Engineering nanostructures of PGM-free oxygen-reduction catalysts using metal-organic frameworks

Abstract

Oxygen reduction reaction (ORR) is one of the essential electrochemical reactions for the energy conversion and storage devices such as fuel cells and metal-air batteries. However, a large amount of Pt is required for catalyzing the kinetically sluggish ORR at the air cathode, therefore greatly limiting their large scale implementation. Development of high-performance platinum group-metal (PGM)-free ORR catalysts has been a long-term goal for these clean energy technologies. However, current PGM-free catalysts are still significantly suffering from insufficient activity and limited durability especially in more challenging acidic media, such as proton exchange membrane (PEM) fuel cells.
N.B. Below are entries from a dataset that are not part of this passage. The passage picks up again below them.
-- ==== Sys2Proof/Machine/Reprint.lean ====
section
/-! DEFINITION. Reprint (16 R413 to R417): the span and its conditions, the delivery of the recorded inputs, the
comparison with the recorded outputs, and the return to the live state. -/

namespace Sys2Proof.Machine

-- The span (16 R413, R414) --------------------------------------------------------------------------------

/-- The recorded runs of a boot, oldest first, each with the index of its first record; those of this boot that wait in
the buffer come last (16 Table 16.2, R402). -/
def State.inputRuns (s : State) (boot : Nat) : List (Nat × List InRec) :=
  ((s.store.input.filter fun u => u.boot = boot).reverse.map fun u => (u.first, u.recs)) ++
    (if boot = s.power.boot then [(s.store.recIdx - s.store.buf.length, s.store.buf)] else [])
/-- The records from an index on, as far as they follow one another; false where some are missing before later ones. -/
def gather : List (Nat × List InRec) → Nat → Bool × List InRec
  | [], _ => (true, [])
  | (f, rs) :: t, e =>
    if f + rs.length ≤ e then gather t e
    else if f ≤ e then
      let g := gather t (f + rs.length)
      (g.1, rs.drop (e - f) ++ g.2)
    else (false, [])
/-- Records with their MT in full, each near the one before. -/
def unwrapMt : Nat → List InRec → List InRec
  | _, [] => []
  | t, x :: r =>
    let m := ((t : Int) + diff48 x.mt (t % 2 ^ 48)).toNat
    { x with mt := m } :: unwrapMt m r
/-- The records that follow a keyframe, and whether none is missing. -/
def State.following (s : State) (k : Keyframe) : Bool × List InRec :=
  let g := gather (s.inputRuns k.boot) k.pos
  (g.1, unwrapMt k.mt g.2)
/-- The latest keyframe of a boot at or before an MT. -/
def State.keyAt (s : State) (boot mt : Nat) : Option Keyframe := s.store.keys.find? fun k => k.boot = boot && decide (k.mt ≤ mt)
/-- The keyframe's KEY folios are intact (16 R414). -/
def State.keyIntact (s : State) (k : Keyframe) : Bool :=
  k.folios.all fun n => s.store.folios.any fun f => f.num = n && f.typ = 3 && f.st = 2 && f.first = k.num
/-- The forme of a generation in the archive; none was in force under generation 0. -/
def State.archived (s : State) (gen : Nat) : Option Forme :=
  if gen = 0 then some {} else (s.sup.archive.find? fun p => p.1 = gen).map (·.2)
/-- The generations that a span meets. -/
def spanGens (k : Keyframe) (recs : List InRec) : List Nat :=
  k.img.gen :: (recs.filter fun x => x.typ = 0x0B && x.index = 1).map fun x => (x.pay.getD 0 0).toNat
/-- What keeps a span from being reproduced: 0 nothing, else the detail of R414. -/
def State.spanDetail (s : State) (key : Option Keyframe) (endMt : Nat) : Nat :=
  match key with
  | none => 1
  | some k =>
    let g := s.following k
    let span := g.2.filter fun x => decide (x.mt ≤ endMt)
    let cut := !g.1 && !(g.2.any fun x => decide (endMt < x.mt))
    let hurt := s.store.folios.any fun f => f.typ = 2 && f.boot = k.boot && decide (3 ≤ f.st) && decide (f.mt0 ≤ endMt) &&
      decide (k.pos < f.first + max 1 f.count)
    if !s.keyIntact k then 1
    else if cut || hurt || span.any (fun x => x.typ = 0x0D) then 2
    else if !(spanGens k span).all (fun n => (s.archived n).isSome) then 3
    else if k.img.controlRev ≠ s.unit.controlRev then 4
    else 0

-- Comparison (16 R417, Table 16.8) ------------------------------------------------------------------------

/-- One difference: counted, and reported if it is its stream's first, or all are. -/
def State.diff1 (s : State) (stream field mt obj : Nat) (was now : Int) : State :=
  match s.store.reprint with
  | none => s
  | some r =>
    let s1 := s.onStore fun t => { t with reprint := some { r with diffs := r.diffs.modify stream (incSat 32) } }
    if r.diffs.getD stream 0 = 0 ∨ s.parN 0xB005 = 1 then
      s1.slug 0x14 0x1407 .warn (bytes := [stream, field] ++ le 6 mt ++ leI 8 was ++ leI 8 now ++ le 2 obj)
    else s1
/-- A recorded output against the reprinted one: field by field; one that was not made differs in its first field. -/
def State.diffOut (s : State) (stream skip n : Nat) (x : InRec) (y : Option InRec) : State :=
  match y with
  | none => s.diff1 stream 0 x.mt x.index (x.pay.getD skip 0) 0
  | some y =>
    (List.range n).foldl (fun a i =>
      let p := x.pay.getD (skip + i) 0
      let q := y.pay.getD (skip + i) 0
      if p = q then a else a.diff1 stream i x.mt x.index p q) s
/-- The reprinted output that answers a record is taken from those made; before the start MT nothing is reported. -/
def State.meet (s : State) (stream skip n : Nat) (x : InRec) (same : InRec → Bool) : State :=
  match s.store.reprint with
  | none => s
  | some r =>
    let y := r.made.find? same
    let s1 := match y with
      | some v => s.onStore fun t => { t with reprint := some { r with made := r.made.erase v } }
      | none => s
    if r.startMt ≤ x.mt then s1.diffOut stream skip n x y else s1
/-- What a keyframe and the reprinted state must share, by station: what the records reproduce (16 R411, R416). -/
def sameLoop (a b : Loop) : Bool :=
  [a.kp, a.ki, a.kd, a.kff, a.shift, a.sp, a.umin, a.umax, a.out, a.iacc, a.yprev, a.shiLast, a.accN, a.nEval, a.nMiss, a.nHeld] =
    [b.kp, b.ki, b.kd, b.kff, b.shift, b.sp, b.umin, b.umax, b.out, b.iacc, b.yprev, (b.shiLast : Int), b.accN, b.nEval, b.nMiss, b.nHeld] &&
    a.first = b.first && a.hold = b.hold
/-- A galley armed alike in both has been frozen by a recorded trip in both or in neither (12 R314). -/
def sameTrip (a b : Galley) : Bool :=
  decide (a.loop ≠ b.loop ∨ a.start ≠ b.start ∨ a.stop ≠ b.stop ∨ a.trip ≠ b.trip ∨ a.nodes ≠ b.nodes ∨ a.post ≠ b.post ∨
    a.st = .idle ∨ b.st = .idle) || a.byTrip = b.byTrip
def sameList {α : Type} (f : α → α → Bool) (a b : List α) : Bool := a.length = b.length && (a.zip b).all fun p => f p.1 p.2
def imageDiffers (a b : Image) (st : Nat) : Bool :=
  let chans (i : Image) : List (Sample × Option (Int × Nat)) :=
    ((i.probe.chans.drop (16 * (st - 5))).take 16).map fun c => (c.last, c.okVal)
  match st with
  | 1 => a.time.wheels ≠ b.time.wheels || a.time.ma ≠ b.time.ma || a.time.ext ≠ b.time.ext || a.time.active ≠ b.time.active ||
      a.time.maEvt ≠ b.time.maEvt
  | 2 => a.imp.slots ≠ b.imp.slots
  | 3 => !sameList (fun x y => x.st = y.st && x.cnt = y.cnt && x.exp = y.exp && x.ovf = y.ovf && x.expCnt = y.expCnt) a.timers b.timers
  | 4 => a.cols ≠ b.cols
  | 9 => a.pica.zones ≠ b.pica.zones
  | 0x0A => !sameList sameLoop a.cle.loops b.cle.loops || !sameList sameTrip a.cle.galleys b.cle.galleys
  | 0x12 => (a.dio.ins.map fun d => d.tok) ≠ b.dio.ins.map fun d => d.tok
  | _ => chans a ≠ chans b
/-- A keyframe in the span is compared, and tells whether the recorded unit was in HOLDOVER (16 R417; log 84). -/
def State.meetKey (s : State) (x : InRec) : State :=
  match s.store.reprint with
  | none => s
  | some r =>
    match s.store.keys.find? fun k => k.boot = r.boot && k.num = (x.pay.getD 0 0).toNat with
    | some k =>
      let s1 := if r.startMt ≤ x.mt then
          ([1, 2, 3, 4, 5, 6, 7, 8, 9, 0x0A, 0x12].filter (imageDiffers k.img s.image)).foldl
            (fun a st => a.diff1 2 0 x.mt st 0 0) s
        else s
      s1.onStore fun t => { t with reprint := t.reprint.map fun y => { y with shown := k.img.time } }
    | none => s

-- Delivery (16 R416) --------------------------------------------------------------------------------------

/-- An operation that sees the recorded unit's CLE parameters as the live ones, and leaves the live ones alone. -/
def State.asRecorded (s : State) (f : State → State) : State :=
  match s.store.reprint with
  | none => s
  | some r =>
    let t := f (s.onSup fun u => { u with live := r.live })
    (t.onStore fun x => { x with reprint := x.reprint.map fun y => { y with live := t.sup.live } }).onSup fun u => { u with live := s.sup.live }
/-- A recorded command's body, without its completion. -/
def State.asBody (s : State) (op : Nat) (args : List Nat) (body : Flight → State → Ans) : State :=
  let e : CmdEntry := { op, flags := 0, tag := 0, target := 0, expEpoch := 0, rsv := 0, args := padTo 56 args }
  match body { f := 0, sq := 0, order := 0, sid := 0, role := 2, fp := 0, e, fetchMt := 0, tmo := 0 } s with
  | .done t _ _ => t
  | .later t => t
/-- A HOST record (16 Table 16.6). -/
def State.replayHost (s : State) (p : List Int) : State :=
  let n (i : Nat) : Nat := (p.getD i 0).toNat
  let id := n 2
  let v := p.getD 3 0
  let args := (p.drop 5).map Int.toNat
  match n 1 with
  | 0x11 => if id / 0x1000 = 6 then s.asRecorded fun t => (t.writeCle id v).2 else s
  | 0xFF => if 0x300 ≤ id ∧ id < 0x800 then s.asRecorded fun t => (t.writeStations id (uw 32 v)).2 else s
  | 0x22 =>
    let ovr := (uw 64 v, bitOf (args.getD 5 0) 0)
    ((List.range (numAt args 2 2)).foldl (fun a i => slotEnableOne (args.getD 4 0) (id + i) ovr a) (s, 0, 0)).1
  | 0x31 => s.asBody 0x31 args batchStepBody
  | 0x48 => s.asBody 0x48 args loopHoldBody
  | 0x49 => s.asBody 0x49 args loopReleaseBody
  | _ => s
/-- A MAINS record, as the events left it (log 13). -/
def State.replayMains (s : State) (p : List Int) : State :=
  let n (i : Nat) : Nat := (p.getD i 0).toNat
  match n 0 with
  | 0 => s.maLockOp ((p.drop 3).map Int.toNat) (n 1) (n 2)
  | 1 => s.maLost (n 1) (n 2)
  | 2 => s.maReturn
  | 3 => s.mainsStart (n 1) (n 2) (n 3) (n 4) (n 5)
  | 4 => s.mainsEnd (n 1) (n 2) (n 3)
  | _ => s.maAdvance (n 1) (n 2)
/-- A STATUS record: whether a destination is BLOCKED; drive states reach no reprinted station. -/
def State.replayStatus (s : State) (st : Nat) (p : List Int) : State :=
  let n := (p.getD 0 0).toNat
  let b := decide (p.getD 2 0 = 1)
  let put (c : CleSt) (d : Nat) : CleSt :=
    { c with blocked := if b then (if c.blocked.contains d then c.blocked else d :: c.blocked) else c.blocked.filter (· ≠ d) }
  match st with
  | 0x11 => s.onCle fun c => put c (0x1000 + n)
  | 0x12 => s.onCle fun c => put (put c (0x3000 + n)) (0x4000 + n)
  | 0x0B => if 256 ≤ n then s.onCle fun c => put c (0x2000 + (n - 256)) else s
  | _ => s
/-- A recorded QUOIN boundary applies the archived forme to every reprinted station. -/
def State.replayQuoin (s : State) (gen : Nat) : State :=
  match s.store.reprint, s.archived gen with
  | some r, some fm =>
    let old := r.forme
    let s1 := s.onStore fun t => { t with reprint := some { r with forme := fm, gen } }
    let s2 := ((s1.applyTime (some old)).applySlots (some old) fm).applyTimers (some old) fm
    ((List.range 4).foldl (fun a g => a.groupChange g old) s2 |>.picaChange old).ledgerChange old
  | _, _ => s
/-- A recorded station reset: what it did to the station, under the recorded epoch. -/
def State.replayReset (s : State) (v : Nat) : State :=
  let st := v % 256
  if 1 ≤ st ∧ st ≤ 0x0A then
    ((s.stationStops st).onUnit fun u => { u with epochs := u.epochs.set st (v / 256 % 256) }).stationStarts st
  else s
/-- A recorded change of unit state: only RUN matters to the reprinted stations. -/
def State.replayState (s : State) (code : Nat) : State :=
  match s.store.reprint with
  | none => s
  | some r =>
    let s1 := s.onStore fun t => { t with reprint := some { r with runs := decide (code = 3) } }
    if code = 3 ∧ !r.runs then s1.cleEnterRun
    else if code ≠ 3 ∧ r.runs then s1.cleLeaveRun.batchLeaveRun
    else s1
/-- A LANE record: a peer's token, delivered in place of the live ones (17 R448; 16 R416). -/
def State.replayLane (s : State) (p : List Int) : State :=
  let n (i : Nat) : Nat := (p.getD i 0).toNat
  if n 0 = 0 then s.peerTok (.zone (n 1) (n 2) (n 3) (some (p.getD 4 0)) (n 5)) else s.peerTok (.boost (n 1) (n 2) (n 3 = 1))
/-- CLE writes that came before their acceptance count are applied once it is reached (08 R212). -/
def State.applyHeld (s : State) : State :=
  match s.store.reprint with
  | none => s
  | some r =>
    (r.held.filter s.writeDue).foldl (fun a x => a.replayHost x.pay)
      (s.onStore fun t => { t with reprint := some { r with held := r.held.filter fun x => !s.writeDue x } })
/-- Outputs of the span that no record answers differ in their first field from a record of 0 (16 R417; log 53). -/
def State.diffExtra (s : State) (r : Reprint) : State :=
  (r.made.filter fun x => decide (r.startMt % 2 ^ 48 ≤ x.mt ∧ x.mt ≤ r.endMt % 2 ^ 48)).foldl (fun a x =>
    if x.typ = 8 then a.diff1 0 0 x.mt x.index 0 (x.pay.getD 1 0) else a.diff1 1 0 x.mt x.index 0 (x.pay.getD 0 0)) s
/-- One record is delivered to the reprinted stations, or compared. -/
def State.replay (s : State) (x : InRec) : State :=
  let n (i : Nat) : Nat := (x.pay.getD i 0).toNat
  match x.typ with
  | 1 => s.toothOp x.index
  | 2 => s.replayMains x.pay
  | 3 => s.deliver x.index (sampleOf (x.pay.map Int.toNat))
  | 4 => s.deliverReading x.index (readingOf (x.pay.map Int.toNat)).point (readingOf (x.pay.map Int.toNat))
  | 5 => s.diToken x.index (n 0 = 1)
  | 6 =>
    if n 0 = 1 then
      (if x.index = 3 then s.galTrip 0 else if x.index = 1 ∨ x.index = 2 then s.galTrip x.index
       else if 4 ≤ x.index then s.galTrip 3 else s)
    else s
  | 7 => s.replayHost x.pay
  | 9 => s.replayLane x.pay
  | 8 => s.meet 0 1 5 x fun y => y.typ = 8 && y.index = x.index && y.mt % 2 ^ 48 = x.mt % 2 ^ 48
  | 0x0A => s.replayStatus x.index x.pay
  | 0x0B => match x.index with
    | 0 => s.replayState (n 0)
    | 1 => s.replayQuoin (n 0)
    | 2 => s.replayReset (n 0)
    | 3 => s.crossBase 0 true
    | _ => s
  | 0x0C => s.meetKey x
  | 0x0E => s.meet 1 0 4 x fun y => y.typ = 0x0E && y.index = x.index
  | _ => s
Recently, metal-organic frameworks (MOFs), constructed from bridging metal ions and ligands, have emerged as a new type of attractive precursors for the synthesis of PGM-free catalysts, which has led to encouraging performance improvement. Compared to other catalyst precursors, MOFs have well-defined crystal structure with readily tunable chemistry and contain all required elements (e.g., carbon, nitrogen, and metal). Here, we provide an account of recent innovative PGM-free catalyst design and synthesis derived from the unique MOF precursors with special emphasis on engineering nanostructure and morphology of catalysts. We aim to provide new insights into the design and synthesis of advanced PGM-free catalysts with increased density of active sites and controlled bonding in 3D frame network. In addition, we also discuss the possibility to use the well-defined MOF precursors for building up model systems to elucidate the structure-property correlations and the nature of active sites.